Она умолкла и тяжело, недвижно смотрела все в то же место, себе под ноги.
- Анна Ивановна?
- А! - Она даже вздрогнула из забытья и, как давеча на ходу, медленно закачала головой.
- Как же вы в тюрьму попали? За что?
- За то же самое... Ненавидели меня, что я на чистую воду выводила. Смотрела за всеми и писала куда надо. Говорят, теперь нет врагов народа. А куда ж они подевались? Как они были, так и остались. Каждый жулик - враг народа. В тридцать пятом году их начали шерстить... после убийства Кирова. За ворами я сама смотрела. У меня никто не спрячется. Кто что украл - все наперечет знала. А по части настроений и всяких антисоветских разговоров мне трудно было. Кто со мной на откровенность пойдет? Все ж таки я была председателем и парторгом. Зато был у меня кладовщик Гаврилкин - дока по этим делам. Боле меня писал. И еще при сельсовете состоял секретарем Панков, он же комсорг. Тоже хорошо знал - кто что говорит, что думает. Они многих выдали. Но и мужики про них дознались.

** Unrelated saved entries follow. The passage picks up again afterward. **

/-- A few words written out from R70 and R71 decode to the commands they stand for, and a few to none. -/
def Obligations.WordsDecodeAsTheTableSays : Prop :=
  decode 0b000000000000000000_00_00_00_00000000 = .ok .nop
  ∧ decode 0b000000000000000000_00_00_10_00000010 = .ok (.sm3Write 3)
  ∧ decode 0b000000000000000000_00_00_00_00000100 = .ok .sm3Compress
  ∧ decode 0b000000000000000000_00_00_00_00010000 = .ok .ptDecode
  ∧ decode 0b000000000000000000_10_00_00_00010001 = .ok (.ptEncode .mix)
  ∧ decode 0b000000000000000000_11_00_00_00010001 = .error .modeReserved
  ∧ decode 0b000000000000000000_00_00_01_00000001 = .error .nbm1OfOtherOp
  ∧ decode 0b100000000000000000_00_00_00_00000011 = .error .reservedBits

/-! ## The step (spec/42_control.md R150, spec/20_memory.md R65, spec/70_reset_and_hazards.md R197) -/

/-- A step runs the decoded command: when a pending word is due and decodes to i, the step is exec of i, at the state
whose outside event has been taken; with the word placed by `withFetchWord` that is the very next step. -/
def Obligations.StepRunsTheDecodedCommand : Prop :=
  (∀ (s : State) (c : Word) (i : Instr), s.Due c → decode c = .ok i → step s = exec i s.popEvent)
  ∧ ∀ (s : State) (w : Nat) (i : Instr), decodeTableWord 32 w = some i →
      (s.withFetchWord 32 w).Due (BitVec.ofNat 32 w)
      ∧ step (s.withFetchWord 32 w) = exec i (s.withFetchWord 32 w)

/-- Between completions the steps are the host's turns (20_memory.md R65): while nothing is pending, and while a pending
command has steps of its LATENCY left, a step performs the host's next operation, or nothing if the host has none (after
`halt`, or past the end of its program: log 7, 8). -/
def Obligations.OtherStepsAreTheHostsTurns : Prop :=
  ∀ s : State, s.nextEvent = .quiet → s.powerLost = false →
    (s.pending = none →
      (∀ op, s.host.nextOp = some op → step s = hostExec op s.popEvent)
      ∧ (s.host.nextOp = none → step s = .next s.popEvent))
    ∧ ∀ (c : Word) (k : Nat), s.pending = some c → s.wait = k + 1 →
      (∀ op, s.host.nextOp = some op → step s = hostExec op { s.popEvent with wait := k })
      ∧ (s.host.nextOp = none → step s = .next { s.popEvent with wait := k })

/-- Who changes what in a step without reset (10_state.md R42): each register changes only when one of its commands
completes, or, where the host may write it, when a host write reaches the idle engine; ERR and ERRCODE only at a
completion (60_exceptions.md R172); PENDING at an acceptance or a completion. -/
def Obligations.OnlyItsWritersChangeARegister : Prop :=
  ∀ s t : State, s.nextEvent.isReset = false → step s = .next t →
    (t.v ≠ s.v → s.Completes .sm3Init ∨ (∃ nb, s.Completes (.sm3Write nb)) ∨ s.Completes .sm3Sum
      ∨ s.Completes .sm3Compress)
    ∧ (t.buf ≠ s.buf ∨ t.len ≠ s.len → s.Completes .sm3Init ∨ (∃ nb, s.Completes (.sm3Write nb)) ∨ s.Completes .sm3Sum)
    ∧ (t.digest ≠ s.digest → s.Completes .sm3Sum)
    ∧ (t.blk ≠ s.blk ∨ t.din ≠ s.din → s.HostWrites)
    ∧ (t.px ≠ s.px ∨ t.py ≠ s.py → s.Completes .ptDecode ∨ s.HostWrites)
    ∧ (t.pk ≠ s.pk ∨ t.pklen ≠ s.pklen → (∃ mode, s.Completes (.ptEncode mode)) ∨ s.HostWrites)
    ∧ (t.err ≠ s.err ∨ t.errcode ≠ s.errcode → ∃ c, s.Due c)
    ∧ (t.pending ≠ s.pending → (∃ c, s.Due c) ∨ s.HostWrites)

/-- R152: a pending illegal word that is due completes with ILLEGAL_COMMAND and changes nothing else, whatever ERR
and the other registers held; an illegal word is one that is none of the twelve. -/
def Obligations.IllegalWordStepRaisesIllegalCommand : Prop :=
  ∀ (s : State) (c : Word), s.Due c →
    c ∉ [(0x00000000 : Word), 0x00000001, 0x00000002, 0x00000102, 0x00000202, 0x00000302, 0x00000003, 0x00000004,
      0x00000010, 0x00000011, 0x00001011, 0x00002011] →
    step s = .next { s.popEvent with err := true, errcode := 0x1, pending := none }

/-- While a command has steps of its LATENCY left, and no outside event comes, whatever the host does for n steps
changes no register of the engine but BERR: no intermediate value is observable (10_state.md R37), writes are dropped
(20_memory.md R57), nothing but completion empties PENDING. -/
def Obligations.PendingCommandKeepsTheRegisters : Prop :=
  ∀ (n : Nat) (s t : State) (c : Word), s.pending = some c → n ≤ s.wait → s.powerLost = false →
    (∀ e ∈ s.env, e = EnvEvent.quiet) → steps n s = .next t →
    t = { s with berr := t.berr, wait := s.wait - n, draws := t.draws, env := s.env.drop n, host := t.host }

/-- The functional result of a command is the same for every LATENCY and whatever the host does meanwhile
(70_reset_and_hazards.md R197, 20_memory.md R57): after the LATENCY the state is what completing the command at once
gives, but for BERR, the counter of free values, the outside events and the host. -/
def Obligations.ResultIndependentOfLatency : Prop :=
  ∀ (s t : State) (c : Word), s.pending = some c → s.powerLost = false → (∀ e ∈ s.env, e = EnvEvent.quiet) →
    steps (s.wait + 1) s = .next t →
    ∃ u, complete c s = .next u ∧
      t = { u with berr := t.berr, wait := 0, draws := t.draws, env := s.env.drop (s.wait + 1), host := t.host }

/-- The pending command of a host that has halted completes after its LATENCY, and the run is then over
(70_reset_and_hazards.md R198). That a halted host makes no further operation, so that the end state is exactly that of
the command's completion, is the MODEL'S CHOICE (log 7): R198 does not say what the host does after halt. -/
def Obligations.HaltedHostRunEnds : Prop :=
  ∀ (s : State) (c : Word), s.pending = some c → s.Quiet → s.host.halted = true →
    ∃ t, steps (s.wait + 1) s = .next t ∧ t.RunEnded
      ∧ complete c { s with wait := 0 } = .next t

Гаврилкин пропал, как сквозь землю провалился. Нашли его только через год в бочаге. Бреднем вытащили. Изопрел весь. Руки связаны, и камень на шее. А Панкова убили. Помню, привез он нам жалованье, роздал и говорит: "Пойду в Кустаревку, облигации разнесу". А дело было к вечеру. "Ваня, погоди, - говорю, - я с делами управлюсь и пойду с тобой. Мне культсекцию провести там надо". Да мне, мол, ждать некогда. Ушел. Не успело смеркнуться, бежит Востриков: "Анна Ивановна! На дороге в Кустаревку убитый валяется. И свист какой-то в кустах. Я испужался - не разглядел, кто лежит". Эх, меня так и тряхнуло что-то. Зашла к председателю сельсовета: "Труша, что-то Востриков прибежал... Говорит - убитый под Кустаревкой на дороге лежит. Давай сходим!" Пошли мы... Так и есть, Панков убит. Лежит, растянувшись, лицом вниз. И ветром облигации разносит. Приехали из НКВД. Нашли по следам.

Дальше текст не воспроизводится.